The Supreme Court, operating with the handicap of being a justice short, due to the death of Justice Scalia, ruled in favor of an FBI petition. At the FBI’s request this week, the court reasoned that judges should be able to issue hacking warrants to federal law enforcement for anywhere in the US if the suspect has tried to hide their location, as criminal suspects are wont to do. Additionally, the FBI could get authority to infiltrate any computer, regardless of the owner, if it has already been taken over by “bad hackers”.
At issue is the questionable application of Rule 41 covering warrants – or at least a new reading of Rule 41 if the change is approved – and whether it can be broadly applied to the digital world of today. The controversy offers a glimpse at the struggle to maintain Americans’ protections against unreasonable searches in the present Internet age. Many of the rules were written for a world based on searching physical spaces (such as a desk) and at distinct locations (like an office). Such rules often don’t adapt well to the era of the internet and myriad online services, where it is also possible to, in theory, search millions of computers at the same time.
The debate has flared due to recent decisions by judges that granted local law enforcement sweeping latitude in pursuing digital information on computers, as police attempted to snag alleged child pornographers or child sex abusers. The suspects were accused of trying to hide their location using Tor. Civil liberties advocates, acknowledging the delicacy of the charges and related crimes, have nonetheless cried foul. Not because they want to defend child sex abuse material, but because domestic law enforcement shouldn’t be able to search potentially millions of computers based on the authority of one judge’s order.
Another thorny issue is one of jurisdiction, i.e., of limiting the reach of law enforcement in executing their searches. Under the old language of Rule 41, judges could approve warrants authorizing hacking (or as the FBI calls it, network investigative technique, or NIT) only within their jurisdiction. Under the current rule, federal judges, in most cases, can only order searches and seizures within their jurisdictions. Now, under the new rules written by federal judges at the behest of the Justice Department, a magistrate can approve a warrant to hack into a computer in an unknown location under technical concealment, and take control of its data. For example, a federal judge on the East Cost would be able to issue a warrant to FBI agents on the West Coast that authorizes them to access a computer without knowing its real location.

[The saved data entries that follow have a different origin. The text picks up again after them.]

/-! ## The Arrears List (spec/04) -/

/-- The entry for a serial; a search finds at most one (R68). -/
def findEntry (l : List ArrearsEntry) (serial : Nat) : Option ArrearsEntry := l.find? fun e => e.serial = serial

/-- The list without the entry for a serial, the order closed up (R68). -/
def withoutEntry (l : List ArrearsEntry) (serial : Nat) : List ArrearsEntry := l.filter fun e => e.serial ≠ serial

/-- What an opening makes of the list: the entries, the evicted entry, the excess of a saturated merge, and the k
of a pair dropped as UNRESOLVED. -/
structure Opening where
  entries : List ArrearsEntry
  evicted : Option ArrearsEntry
  excess : Nat
  unresolved : Option Nat
  deriving DecidableEq, Repr

/-- A merge or a new entry (R73 to R75). -/
def openEntry (l : List ArrearsEntry) (q : Position) (serial u : Nat) (pair : Option Pair) : Opening :=
  match findEntry l serial with
  | some e =>
    { entries := withoutEntry l serial ++
        [{ serial := serial, owed := min Config.unitsMax (e.owed + u),
           pair := (match e.pair with | some x => some x | none => pair), age := 0, origin := q }],
      evicted := none, excess := e.owed + u - Config.unitsMax,
      unresolved := if e.pair.isSome then pair.map Pair.k else none }
  | none =>
    { entries := (if Config.arrearsCapacity ≤ l.length then l.tail else l) ++
        [{ serial := serial, owed := u, pair := pair, age := 0, origin := q }],
      evicted := if Config.arrearsCapacity ≤ l.length then l.head? else none, excess := 0, unresolved := none }

/-- The units of the evicted entry of an opening, if there is one, are dropped (R75). -/
def State.dropEvicted (s : State) (e : Option ArrearsEntry) : State :=
  match e with | some e => s.dropEntry e .evicted | none => s

/-- The excess of a saturated merge is dropped (R74). -/
def State.dropExcess (s : State) (q : Position) (n : Nat) : State := if 0 < n then s.dropUnits q n .saturated else s

/-- The k of a pair that an entry cannot take is dropped (R73). -/
def State.dropUnresolved (s : State) (q : Position) (k : Option Nat) : State :=
  match k with | some k => s.dropUnits q k .unresolved | none => s

/-- The list receives an opening that is not a direct transfer, with its reports in the order of R76. -/
def State.openInList (s : State) (q : Position) (serial u : Nat) (pair : Option Pair) : State :=
  let o := openEntry s.arrears q serial u pair
  (((({ s with arrears := o.entries }).dropEvicted o.evicted).place (.opened q serial u pair)).dropExcess q
    o.excess).dropUnresolved q o.unresolved

/-- The extra units a pair brings to a booth that takes it with its balance known; 0 where it is not settled at once. -/
def State.extraAt (s : State) (r : Position) (pair : Option Pair) : Nat :=
  match pair, (s.booth r).pendingRes, (s.booth r).known with
  | some q, none, some n => q.extra n
  | _, _, _ => 0

/-- The pair of a direct transfer at the receiving booth, before any clear-down (R71, steps 2 and 3). -/
def State.transferPair (s : State) (r : Position) (pair : Option Pair) : State :=
  match pair with
  | none => s
  | some q =>
    match (s.booth r).pendingRes, (s.booth r).known with
    | some _, _ => s.dropUnits r q.k .unresolved
    | none, some n => (s.addOwed r (q.extra n)).addDebited (q.k - q.extra n)
    | none, none => s.onBooth r fun b => { b with pendingRes := some q }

A frequent and prominent civil liberties advocate, Sen Ron Wyden, (D-Ore.), is up in arms over the proposed change to Rule 41, and is introducing legislation to bar its 1 December implementation,
“These amendments will have significant consequences for Americans’ privacy and the scope of the government’s powers to conduct remote surveillance and searches of electronic devices… Under the proposed rules, the government would now be able to obtain a single warrant to access and search thousands or millions of computers at once; and the vast majority of the affected computers would belong to the victims, not the perpetrators, of a cybercrime,”
The SCOTUS decision opens a Pandora’s box, and is fraught with peril for prospective suspects and, potentially indeed, the personal freedom of the ordinary citizen.